This is an intellectual exercise: when shifts a 32-bit unsigned integer in C++, how to detect whether the calculation overflows efficiently?

Here is the function prototype. shl_overflow will return true if v << cl overflows (cl is between 0 and 31. And we assume that sizeof(unsigned long) == 4 and sizeof(unsigned long long) == 8).

bool shl_overflow(unsigned long v, int cl)

The most natural way to implement this function is to extend v to 64-bit integer:

bool shl_overflow(unsigned long v, int cl)
{
    unsigned long long vl = v;
    return (vl << cl >> 32) != 0;
}

Now, let’s dig into the assembly world. We’ll limit the discussion on x86.
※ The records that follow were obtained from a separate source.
-- ==== Sys2Proof/Machine/Ports.lean ====
section
/-! DEFINITION. The ports and their training (R344 to R349, R557, R573), and received flits (R350, R351). -/

namespace Sys2Proof.Machine

/-! ## Training -/

/-- R502, R506, R566: the port may train: start-up has given the device its position, and the port's domain is ON. -/
def portEnabled (s : Dev) (p : Nat) : Bool := keepsTime s && decide ((s.domain (87 + p)).state = .on)

/-- R447: a torus port stays DOWN along a dimension of 1. DEDUCED: log entry 65. -/
def staysDown (s : Dev) (p : Nat) : Bool :=
  (decide (s.par.dimX = 1) && (decide (p = portTorE) || decide (p = portTorW)))
    || (decide (s.par.dimY = 1) && (decide (p = portTorN) || decide (p = portTorS)))

/-- R344, R447: a DOWN port that is enabled and not held back starts to train. DEDUCED: log entry 51. -/
def tryTrain (p : Nat) (s : Dev) : Dev :=
  let q := s.port p
  if q.state = .down ∧ portEnabled s p ∧ !q.backoff ∧ !staysDown s p then trainPort p s else s

/-- R344: the port's next attempt, 1 s after the last; a far end that has slept is left alone (R573). -/
def retrainTimer (p : Nat) (s : Dev) : Dev :=
  if past (s.port p).trainedAt (ms 1000) s.now ∧ !(s.port p).slept then tryTrain p s else s

/-- R352: the device ID at a position. -/
def deviceAt (x y side : Nat) : Nat := 32 * x + 2 * y + side

/-- R447: the device and the port that a torus port faces. -/
def torusFar (s : Dev) (p : Nat) : Nat × Nat :=
  let x := deviceX s.par.deviceId
  let y := deviceY s.par.deviceId
  let side := s.par.deviceId % 2
  if p = portTorE then (deviceAt ((x + 1) % s.par.dimX) y side, portTorW)
  else if p = portTorW then (deviceAt ((x + s.par.dimX - 1) % s.par.dimX) y side, portTorE)
  else if p = portTorN then (deviceAt x ((y + 1) % s.par.dimY) side, portTorS)
  else (deviceAt x ((y + s.par.dimY - 1) % s.par.dimY) side, portTorN)

/-- R346, R447: the checks of the identity step. DEDUCED: log entry 65. -/
def identityOk (s : Dev) (p : Nat) (id : LinkIdentity) : Bool :=
  if p < 8 then id.partner
  else if p < 12 then
    !id.partner && decide ((id.device, id.port) = torusFar s p) && decide (id.device / 2 ≠ s.par.deviceId / 2)
  else !id.partner && decide (id.port = 12) && decide (id.device / 2 = s.par.deviceId / 2) && decide (id.device ≠ s.par.deviceId)

/-- R349: half the difference between the two directions' pipeline delays. -/
def asymmetry (p : Nat) (id : LinkIdentity) : BitVec 16 :=
  BitVec.ofInt 16 ((((Config.txDelay p + id.rxDelay : Nat) : Int) - ((id.txDelay + Config.rxDelay p : Nat) : Int)) / 2)

/-- R347: the lanes a port can use: those that trained, faulted ones and, on a partner port, those of a second device left out. -/
def usableLanes (s : Dev) (p : Nat) (trained foreign : List Nat) : List Nat :=
  (List.range (portLanes p)).filter fun l =>
    trained.contains l && !(s.port p).faulted.contains l && !(decide (p < 8) && foreign.contains l)

/-- R351: the flow control of a port starts anew. -/
def Port.freshCredits (q : Port) : Port :=
  { q with sent := List.replicate 8 0, credits := List.replicate 8 0, freed := List.replicate 8 0, rxGroup := 0, rxDropped := [],
           rxStarts := [] }

/-- R344: training fails. -/
def trainFails (p : Nat) (s : Dev) : Dev :=
  raiseDev St.auvTrainTimeout (modPort p (fun q => { q with state := .down, lanes := [], retained := false }) s)

/-- R344 to R347: training ends: identity, then the number of lanes, decide. -/
def trainingDone (p : Nat) (id : LinkIdentity) (trained foreign : List Nat) (s : Dev) : Dev :=
  if (s.port p).state ≠ .training then s
  else
    let n := portLanes p
    let lanes := usableLanes s p trained foreign
    let s := if p < 8 ∧ foreign ≠ [] then
        raiseDev St.auvPartnerRefused (modPort p (fun q => { q with refused := true }) s)
      else s
    if !identityOk s p id then
      raiseDev St.auvPortMiswired (modPort p (fun q => { q with state := .failed, miswired := true, lanes := [] }) s)
    else if 2 * lanes.length < n then trainFails p s
    else
      let whole := decide (lanes.length = n)
      let up (q : Port) : Port :=
        { q.freshCredits with
          state := if whole then .up else .degraded
          lanes := if whole then lanes else lanes.take (n / 2)
          farDevice := if id.partner then 0 else id.device
          farPort := id.port
          farPartner := id.partner
          asym := asymmetry p id
          retained := false
          slept := false }
      raiseDev (if whole then St.auvPortUp else St.auvPortDegraded) (modPort p up s)

/-- R344: 200 ms of training have passed. -/
def trainingTimeout (p : Nat) (s : Dev) : Dev :=
  if (s.port p).state = .training ∧ past (s.port p).trainedAt (ms 200) s.now then trainFails p s else s

/-- R557: a port woken from retention is not UP after 10 µs: it trains in full. -/
def wakeTrainTimeout (p : Nat) (s : Dev) : Dev :=
  if (s.port p).state = .training ∧ (s.port p).retained ∧ past (s.port p).trainedAt (us 10) s.now then
    trainPort p (modPort p (fun q => { q with retained := false }) s)
  else s

/-! ## Loss of a trained link -/

/-- R344, R348: a port that runs retrains; the third time within 10 s it stays DOWN for 10 s. DEDUCED: log entry 65. -/
def retrain (p : Nat) (s : Dev) : Dev :=
  if s.linkUp p then
    let recent := (s.port p).retrainTimes.filter fun t => !past t (ms 10000) s.now
    let s := raiseDev St.auvRetrain (modPort p (fun q => { q with
      retrains := min 127 (q.retrains + 1)
      retrainTimes := recent ++ [s.now] }) s)
    if 2 ≤ recent.length then
      modPort p (fun q => { q with state := .down, backoff := true, trainedAt := s.now, lanes := [] }) s
    else trainPort p s
  else s

/-- R344, R348: uncorrectable codewords are counted; a lane with more than 16 in 1 ms is faulted. DEDUCED: log entry 65. -/
def laneFault (p lane codewords : Nat) (s : Dev) : Dev :=
  let s := modPort p (fun q => { q with fecUncorr := min 0xFFFFFFFF (q.fecUncorr + codewords) }) s
  if 16 < codewords then
    retrain p (modPort p (fun q => { q with faulted := if q.faulted.contains lane then q.faulted else q.faulted ++ [lane] }) s)
  else s

/-- R344: signal is lost on lane 0, or on every lane. DEDUCED: log entry 65. -/
def signalLost (p : Nat) (all : Bool) (s : Dev) : Dev :=
  if (s.port p).state = .failed ∧ all then modPort p (fun q => { q with state := .down, lanes := [] }) s else retrain p s

/-- R348: 10 s of DOWN have passed. -/
def backoffOver (p : Nat) (s : Dev) : Dev :=
  if (s.port p).backoff ∧ past (s.port p).trainedAt (ms 10000) s.now then
    tryTrain p (modPort p (fun q => { q with backoff := false }) s)
  else s

/-- R573: the far end goes to sleep. -/
def farSleeps (p : Nat) (s : Dev) : Dev :=
  if s.linkUp p then modPort p (fun q => { q with state := .down, retained := true, slept := true }) s else s

/-- R573, R576: the far end wakes this one: a domain that is not ON wakes, a DOWN port trains. -/
def farWakes (p : Nat) (s : Dev) : Dev :=
  if (s.domain (87 + p)).state = .on then tryTrain p s else wakeDomain (87 + p) 2 s

/-! ## Flits (R350, R351) -/

/-- R350, R351: a flit arrives. One with a bad CRC is dropped, and with it every packet that has a byte in it; a control flit
starts its group and brings credits. -/
def flitArrives (p : Nat) (crcOk : Bool) (f : Flit) (s : Dev) : Dev :=
  if !s.linkUp p then s
  else
    match f, crcOk with
    | .control c, true => modPort p (fun q => { q with rxGroup := c.group, rxStarts := c.starts, rxDropped := [], credits := c.credits }) s
    | .control _, false =>
      count Reg.auvFlitDropCount (modPort p (fun q => { q with
        rxGroup := q.rxGroup + 1
        rxStarts := []
        rxDropped := (List.range 32) }) s)
    | .data _, true => s
    | .data i, false => count Reg.auvFlitDropCount (modPort p (fun q => { q with rxDropped := q.rxDropped ++ [i] }) s)

/-! ## The commands -/

/-- R344: signal on lane 0. -/
def execPortSignalDetect (t : Time) (port : Nat) (s : State) : Host.Outcome State Fault Refusal := run (awake t (tryTrain port)) s

/-- R344: the next attempt of a DOWN port. -/
def execPortRetrainTimer (t : Time) (port : Nat) (s : State) : Host.Outcome State Fault Refusal := run (awake t (retrainTimer port)) s

/-- R346: training ends. -/
def execPortTrainingComplete (t : Time) (port : Nat) (id : LinkIdentity) (lanes foreign : List Nat) (s : State) :
    Host.Outcome State Fault Refusal := run (awake t (trainingDone port id lanes foreign)) s

/-- R344: training has taken 200 ms. -/
def execPortTrainingTimeout (t : Time) (port : Nat) (s : State) : Host.Outcome State Fault Refusal :=
  run (awake t (trainingTimeout port)) s

/-- R348: uncorrectable codewords on a lane. -/
def execLaneFault (t : Time) (port lane codewords : Nat) (s : State) : Host.Outcome State Fault Refusal :=
  run (awake t (laneFault port lane codewords)) s

/-- R344: loss of signal. -/
def execLossOfSignal (t : Time) (port : Nat) (allLanes : Bool) (s : State) : Host.Outcome State Fault Refusal :=
  run (awake t (signalLost port allLanes)) s

/-- R348: the back-off of a port ends. -/
def execRetrainBackoffExpiry (t : Time) (port : Nat) (s : State) : Host.Outcome State Fault Refusal :=
  run (awake t (backoffOver port)) s

/-- R573: the sleep ordered set. -/
def execSleepOrderedSet (t : Time) (port : Nat) (s : State) : Host.Outcome State Fault Refusal := run (awake t (farSleeps port)) s

/-- R573: the wake ordered set. -/
def execWakeOrderedSet (t : Time) (port : Nat) (s : State) : Host.Outcome State Fault Refusal := run (awake t (farWakes port)) s

/-- R350: a flit. -/
def execFlitReceived (t : Time) (port : Nat) (crcOk : Bool) (f : Flit) (s : State) : Host.Outcome State Fault Refusal :=
  run (awake t (flitArrives port crcOk f)) s

/-- R557: a port woken from retention is late. -/
def execPortWakeTimeout (t : Time) (port : Nat) (s : State) : Host.Outcome State Fault Refusal :=
  run (awake t (wakeTrainTimeout port)) s

end Sys2Proof.Machine
end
mov     eax, DWORD PTR _v$[esp-4]
mov     ecx, DWORD PTR _cl$[esp-4]
xor     edx, edx
call    __allshl
xor     eax, eax
or      eax, edx
jne     overflow

The implementation has to use three specific registers: eax, edx and ecx. And there is an expensive external function call.

If you step into __allshl in the debugger, you can find that it will use shld to shift 64-bit integer. VC provides some intrinsics which map to CPU instructions. For example, __ll_lshift will map to shld.
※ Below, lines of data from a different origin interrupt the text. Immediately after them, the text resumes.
-- ==== Sys2Proof/Certificates/Slice0/Obligations.lean ====
section
/-! DEFINITION. The statements about the PK-7. Every one that names a time `t` of arrival speaks of the device as the command finds it
(`State.at`), of a device that is awake, serves or admits the command (`Awake`, `Serves`, `Admits`): the model's reading of when a command
has an effect (log entries 5, 6 and 8). Where a statement rests on another reading of the model's, its text names the log entry. -/

open Sys2Proof Sys2Proof.Machine

/-- A step takes the command at the front of the queue and runs it with the queue's rest. On an empty queue the block idles: that is the model's
choice (log entry 2), for the spec gives the block no clock of its own among its commands. The model's readings in it: log entries 1 and 2. -/
def Obligations.StepTakesTheFront : Prop :=
  (∀ (c : Instr) (rest : List Instr) (d : Dev), step ⟨c :: rest, d⟩ = exec c ⟨rest, d⟩)
  ∧ ∀ d : Dev, step ⟨[], d⟩ = .next ⟨[], d⟩

/-- Every command has a next state in every state of the device and leaves the queue's rest alone, so that `n` steps take the `n` commands at
the front, in their order, and none of them stops the block: nothing in the manual gives a command no effect at all. The model's readings in
it: log entries 1 and 2. -/
def Obligations.QueueDrains : Prop :=
  (∀ (c : Instr) (s : State), ∃ d : Dev, exec c s = .next ⟨s.pending, d⟩)
  ∧ ∀ (s : State) (n : Nat), ∃ d : Dev, Host.Core.run core n s = .next ⟨s.pending.drop n, d⟩

/-- R554, R588 to R597: a sleeping device to which only commands are sent that are no pin, clock or rail event stays asleep, whatever they are:
a step changes nothing but the queue. The model's readings in it: log entries 2 and 8. -/
def Obligations.SleepIsKept : Prop :=
  ∀ s t : State, Dormant s → step s = .next t → Dormant t ∧ t.dev = s.dev

/-- R597: a tripped device stays tripped, and runs nothing, through every step but `PORST_n` low for 200 ns or more and the removal of
`VDD_AON`: no other command, and no other reset, ends the trip, and one that is no pin event changes nothing of the device. The model's
readings in it: log entries 8 and 34. -/
def Obligations.TripIsKept : Prop :=
  ∀ (s t : State) (c : Instr) (rest : List Instr), s.pending = c :: rest → s.dev.pwr.tripped = true → step s = .next t →
    (∀ a n, c = .porstLow a n → n < 200) → (∀ a, c ≠ .vddAonRemoval a) →
    t.dev.pwr.tripped = true ∧ t.dev.pwr.thermtripPin = s.dev.pwr.thermtripPin ∧ ¬ Awake t ∧ t.pending = rest
      ∧ (isPinEvent c = false → t.dev = s.dev)

/-- Reset: the device is in internal reset with an empty queue and empty memory, start-up step and every counter zero, and each register of the
list reads the reset values that its field map gives. The RWL fields whose reset is the image read as zero (log entry 4). The model's
readings in it: log entries 3 and 4. -/
def Obligations.ResetState : Prop :=
  Dormant State.reset ∧ State.reset.pending = [] ∧ State.reset.dev.mem = [] ∧ Memory.wf State.reset.dev.mem = true
  ∧ State.reset.dev.cfg.internalReset = true
  ∧ State.reset.dev.view Reg.cfgStatus = 0x10000000
  ∧ (∀ p, p < 13 → State.reset.dev.view (Reg.shpGateStatus + p) = 0xFF)
  ∧ (∀ id ∈ counterRegs, State.reset.dev.view id = 0)
  ∧ ∀ id ∈ [Reg.kvsOccupancy, Reg.kvsBattStatus, Reg.pfxStatus, Reg.attStatus, Reg.tirStatus, Reg.iatFabricTime, Reg.iatOffset,
      Reg.iatFrame, Reg.auvCtxStatus, Reg.auvVlogHead, Reg.shpStatus, Reg.parMirrorBacklog, Reg.cfgTxnStatus, Reg.rasLastEvent,
      Reg.pwrTripRecord], State.reset.dev.view id = 0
Because the high dword of vl is 0, we can simplify our code:

bool shl_overflow(unsigned long v, int cl)
{
    unsigned long long vl = __ll_lshift(v, cl);
    return (static_cast<unsigned long>(vl >> 32)) != 0;
}

The assembly looks like:

mov     eax, DWORD PTR _v$[esp-4]
mov     ecx, DWORD PTR _cl$[esp-4]
xor     edx, edx
shld    edx, eax, cl
test    edx
jne     overflow

Much better now.

Another approach is based on bit representation.

bool shl_overflow(unsigned long v, int cl)
{
    v = _rotl(v, cl);
    unsigned long index;
    return _BitScanForward(&index, v) ? index >= cl : false;
}

The idea is simple. If v << cl overflows, that means the most significant cl bits of v should contains "1".
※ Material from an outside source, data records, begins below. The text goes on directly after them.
-- ==== Sys2Proof/Tests/Slice0.lean ====
section
/-! SUPPORT. Tests of the model: a well-formedness smoke test, the manual's worked examples, and for every statement with hypotheses a witness
that they can hold together. -/

open Sys2Proof Sys2Proof.Machine

namespace Sys2Proof.Tests
open Sys2Proof.Machine

set_option Elab.async false

/-! ## Small states -/

/-- A device that runs alone, ten seconds after its start, with nothing in its tables. -/
def dev0 : Dev :=
  { Dev.reset with
    sync.time := ms 10000
    sync.starting := false
    cfg.internalReset := false
    cfg.phase := .run
    par.state := .solo }

/-- That device with something changed, and nothing waiting. -/
def w (f : Dev → Dev) : State := ⟨[], f dev0⟩

def straps0 : Straps := { testEn := false, rcv := false, i3cAddr := 0 }

/-- A domain in a state. -/
def domIn (d : Nat) (st : PowerState) : State := w (modDomain d fun q => { q with state := st })

/-! ## Witnesses: each shows that the hypotheses of a statement can hold together -/

theorem witness_StepTakesTheFront : step ⟨[.resetRelease 0 straps0], Dev.reset⟩ = exec (.resetRelease 0 straps0) ⟨[], Dev.reset⟩ := rfl

theorem witness_SleepIsKept : Dormant ⟨[.frameBoundary 0], Dev.reset⟩ ∧ step ⟨[.frameBoundary 0], Dev.reset⟩ = .next State.reset :=
  ⟨⟨by decide, by decide⟩, rfl⟩

theorem witness_TripIsKept :
    let s : State := ⟨[.railMonitorTrip 0 3 1000], { dev0 with pwr.tripped := true }⟩
    s.dev.pwr.tripped = true ∧ step s = exec (.railMonitorTrip 0 3 1000) ⟨[], s.dev⟩ ∧ (199 < 200) := ⟨rfl, rfl, by decide⟩

/-- Serial comparison at its edges: equal, next, half the range less one, half the range. -/
theorem witness_SerialOrder :
    serialLt (5 : BitVec 8) 5 = false ∧ serialLe (5 : BitVec 8) 5 = true ∧ serialLt (255 : BitVec 8) 0 = true
    ∧ serialLt (0 : BitVec 8) 127 = true ∧ serialLe (0 : BitVec 8) 128 = false ∧ serialLt (128 : BitVec 8) 0 = false := by decide

theorem witness_OffsetCorrection : (-16001 : Int) < -16000 ∧ (16000 : Int) < 16001 ∧ (-16000 : Int) ≤ 16000 := by decide

theorem witness_EventPaths : 2 ≤ logClass St.cfgRomFail := by decide

theorem witness_CountersSaturate : ∀ e ∈ [(0x1000, 0xFFFFFFFF)], e.2 < 2 ^ 32 := by decide

theorem witness_MemoryLaws : Memory.wf (memWriteN [] 63 [1, 2]) = true := by decide

theorem witness_ResetsAndTrips_resets :
    Dev.reset.cfg.internalReset = true ∧ Dev.reset.pwr.tripped = false ∧ 200 ≤ 200 ∧ Dev.reset.cfg.nvmJobs = [] ∧ 1000 ≤ 1000 := by decide

theorem witness_ResetsAndTrips_trips :
    (115 ≤ 115 ∧ 10000 ≤ 10000 ∧ dev0.pwr.tripped = false) ∧ 199 < 200
    ∧ (Awake (w id) ∧ profileMilliwatts ((w id).at 0).tt.profile < profileMilliwatts ((w id).at 0).tt.profile + 1)
    ∧ (Awake (w id) ∧ ((w id).at 0).pwr.thermalClamp = false
      ∧ ((w id).at 0).throttleC ≤ (hottestFrom 0 0 0 ((List.replicate 101 105).take 93)).2) := by
  repeat' apply And.intro
  all_goals first | decide +kernel | (show (_ : Bool) = _; decide +kernel)

theorem witness_PowerEntrySteps :
    (Admits (w id) 0 .mctp true ∧ onOnly 105 = false ∧ 105 < 106 ∧ (((w id).at 0).domain 105).state = .on)
    ∧ (Awake (domIn 4 .asking) ∧ (((domIn 4 .asking).at 0).domain 4).state = .asking
      ∧ ownerSays ((domIn 4 .asking).at 0) 4 (((domIn 4 .asking).at 0).domain 4).target { workEnds := none, longNand := false, linkActive := false } = .ack)
    ∧ (∃ v x, ownerSays ((domIn 4 .asking).at 0) 4 (((domIn 4 .asking).at 0).domain 4).target v = .defer x)
    ∧ (Awake (domIn 4 .draining) ∧ (((domIn 4 .draining).at 0).domain 4).state = .draining)
    ∧ (Awake (domIn 4 .quiescing) ∧ (((domIn 4 .quiescing).at 0).domain 4).state = .quiescing
      ∧ (((domIn 4 .quiescing).at 0).domain 4).wakeHeld = none)
    ∧ (Awake (domIn 4 .clamping) ∧ (((domIn 4 .clamping).at 0).domain 4).state = .clamping
      ∧ (((domIn 4 .clamping).at 0).domain 4).wakeHeld = none ∧ isPortDomain 4 = false)
    ∧ (let s := w (modDomain 4 fun q => { q with state := .lowering, target := 1 })
     Awake s ∧ ((s.at 0).domain 4).state = .lowering ∧ ((s.at 0).domain 4).wakeHeld = none ∧ ((s.at 0).domain 4).target = 1) := by
  repeat' apply And.intro
  all_goals first
    | decide +kernel
    | (show (_ : Bool) = _; decide +kernel)
    | rfl
    | exact ⟨{ workEnds := some (ms 10001), longNand := false, linkActive := false }, _, rfl⟩

theorem witness_PowerWakes :
    (let s := w (modDomain 4 fun q => { q with state := .draining, drainBy := ms 10000 })
     Awake s ∧ ((s.at 0).domain 4).state = .draining ∧ serialLe ((s.at 0).domain 4).drainBy (s.at 0).now = true)
    ∧ (let s := w (modDomain 4 fun q => { q with state := .asking, fromOn := true })
     Awake s ∧ neverWakes (s.at 0) 4 = false ∧ ((s.at 0).domain 4).state = .asking ∧ ((s.at 0).domain 4).fromOn = true)
    ∧ (Awake (domIn 4 .quiescing) ∧ neverWakes ((domIn 4 .quiescing).at 0) 4 = false
      ∧ (((domIn 4 .quiescing).at 0).domain 4).state = .quiescing ∧ (((domIn 4 .quiescing).at 0).domain 4).wakeHeld = none)
    ∧ (Awake (domIn 4 .ret) ∧ neverWakes ((domIn 4 .ret).at 0) 4 = false ∧ isPortDomain 4 = false
      ∧ (((domIn 4 .ret).at 0).domain 4).state = .ret)
    ∧ (Awake (domIn 4 .waking) ∧ (((domIn 4 .waking).at 0).domain 4).state = .waking)
    ∧ (let s := w fun d => { d with regs := [(Reg.pwrPolicy + 4, fieldAt 31 31 1)] }
     Awake s ∧ (s.at 0).autoRet 4 = 1 ∧ (s.at 0).autoOff 4 = 0 ∧ ((s.at 0).domain 4).state = .on ∧ onOnly 4 = false
      ∧ past ((s.at 0).domain 4).idleSince (us ((s.at 0).idleUs 4)) (s.at 0).now = true ∧ tooLateToEnter (s.at 0) 4 1 = false) := by
  repeat' apply And.intro
  all_goals first
    | decide +kernel
    | (show (_ : Bool) = _; decide +kernel)
    | rfl

def slot0 : SlotEntry :=
  { framePos := 0, slot := 0, startNs := 0, lengthNs := 400, cls := .attend, port := 0, stream := 32, resultDframes := 2, resultSlot := 1,
    maxRows := 16, budgetQ := 4 }

def slot1 : SlotEntry :=
  { framePos := 0, slot := 1, startNs := 2000, lengthNs := 400, cls := .result, port := 0, stream := 33, resultDframes := 0,
    resultSlot := 0, maxRows := 0, budgetQ := 4 }

def slot2 : SlotEntry :=
  { framePos := 0, slot := 2, startNs := 4000, lengthNs := 400, cls := .wstream, port := 0, stream := 34, resultDframes := 0,
    resultSlot := 0, maxRows := 0, budgetQ := 4 }

def tt0 : Timetable :=
  { id := 7, variant := .solo, profile := .throughput, frameLenQ := 32, cycleFrames := 1, baseTime := 0, slotCount := 3, maxAbsent := 0,
    slackPct := 10, distLead := 4, hyperId := 1, containerLen := 112, slots := [slot0, slot1, slot2] }

/-- The running device within frame 9 of a timetable with one slot of each kind. -/
def ttOn (d : Dev) : Dev :=
  { d with
    tt.set := [tt0]
    tt.running := some tt0
    tt.started := true
    tt.variant := .solo
    tt.frame := 9
    tt.frameStart := ms 10000 - ns 5000
    tt.origin := ms 10000 - ns 5000
    tt.profile := .throughput }

def syncMsg0 : SyncMsg :=
  { gmDevice := 6, announce := 1, hops := 1, gmRank := 9, t1 := ms 9999, t2 := ms 9999, t3 := ms 9999, t4 := ms 9999 }

def locked (gm : Bool) : State :=
  w fun d => { d with
    sync.state := .locked
    sync.gmSelf := gm
    sync.gmDevice := 6
    par.deviceId := 8
    regs := [(Reg.iatConfig, fieldAt 31 24 5 ||| fieldAt 11 11 1)]
    auv.ports := [(3, { Port.idle with state := .up })] }

theorem witness_SyncExchanges :
    (Awake (locked false) ∧ keepsTime ((locked false).at 0) = true ∧ (follow (hear 3 syncMsg0 ((locked false).at 0))).sync.gmSelf = false
      ∧ (follow (hear 3 syncMsg0 ((locked false).at 0))).sync.followed = some 3)
    ∧ (Awake (locked true) ∧ keepsTime ((locked true).at 0) = true ∧ ((locked true).at 0).sync.gmSelf = true
      ∧ ((locked true).at 0).ppsEnable = 1 ∧ 100 ≤ 100 ∧ 500000000 ≤ 500000000
      ∧ 2 * (((locked true).at 0).now.toNat % secondUnits) ≤ secondUnits)
    ∧ past (ms 8000) (ms 2000) ((locked true).at 0).now = true
    ∧ isOperator ((locked true).at 0) .mctp = true ∧ isOperator ((locked true).at 0) (.ld 0 0) = false := by
  repeat' apply And.intro
  all_goals first
    | decide +kernel
    | (show (_ : Bool) = _; decide +kernel)
    | rfl

def model0 : ModelDesc :=
  { model := 1, headDimCode := 0, layers := 2, kvHeads := 2, g := 2, uid := 5, t0Bytes := 1048576, seats := 8, t1Bytes := 1048576,
    slotCount := 1, sliceCode := 2, streamCount := 1, streams := [32, 0, 0, 0, 0] }

def body0 : ImageBody :=
  { sectionsOk := true, startProfile := .throughput, permitted := 1, gmDevice := 8, part := 0, spareBlocks := 8, minDies := 1,
    pools := { staging := 1024, region := 4096, weight := 4096, reserve := 4096, table := 1024, plist := 1024 },
    models := [model0], tenants := [], scopes := [], streams := [⟨32, 0, 0, 2000, 500, 0⟩, ⟨34, 0, 0, 2000, 500, 0⟩], timetables := [tt0, { tt0 with id := 8, variant := .normal }],
    gateLists := [], policers := [], powerCount := 106, powerStart := List.replicate 106 0, posX := 1, posY := 8, deviceId := 8,
    registers := [] }

def img0 : Image :=
  { magicOk := true, seq := 1, bodyLen := 100000, crcOk := true, digest := 0, microcode := 0, secVersion := 1, secFloor := 1, signer := 0,
    sigOk := true, signerId := 9, configId := 4, body := body0 }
There are two ways to test that.

1. Scan v from the least significant bits to the most, and test the index against 32 – cl. However, we have to handle the case when cl = 0.

2. Rotate v cl bits left first, so the most significant cl bits will be the least significant cl bits. Then we can scan and test the index against cl directly.

Notice that, the scan may fail if v is 0. The second way is simpler and more efficient.

The assembly looks like:

mov     ecx, DWORD PTR _cl$[esp-4]
mov     eax, DWORD PTR _v$[esp-4]
rol     eax, cl
bsf     eax, eax
je      notoverflow
cmp     eax, ecx
jl      overflow

It only uses two registers. It can also be extended to handle 64-bit shift. One drawback is an extra conditional jump (The extra jump can be replaced by "cmovz eax, ecx", but there is no way to ask the compiler to generate that)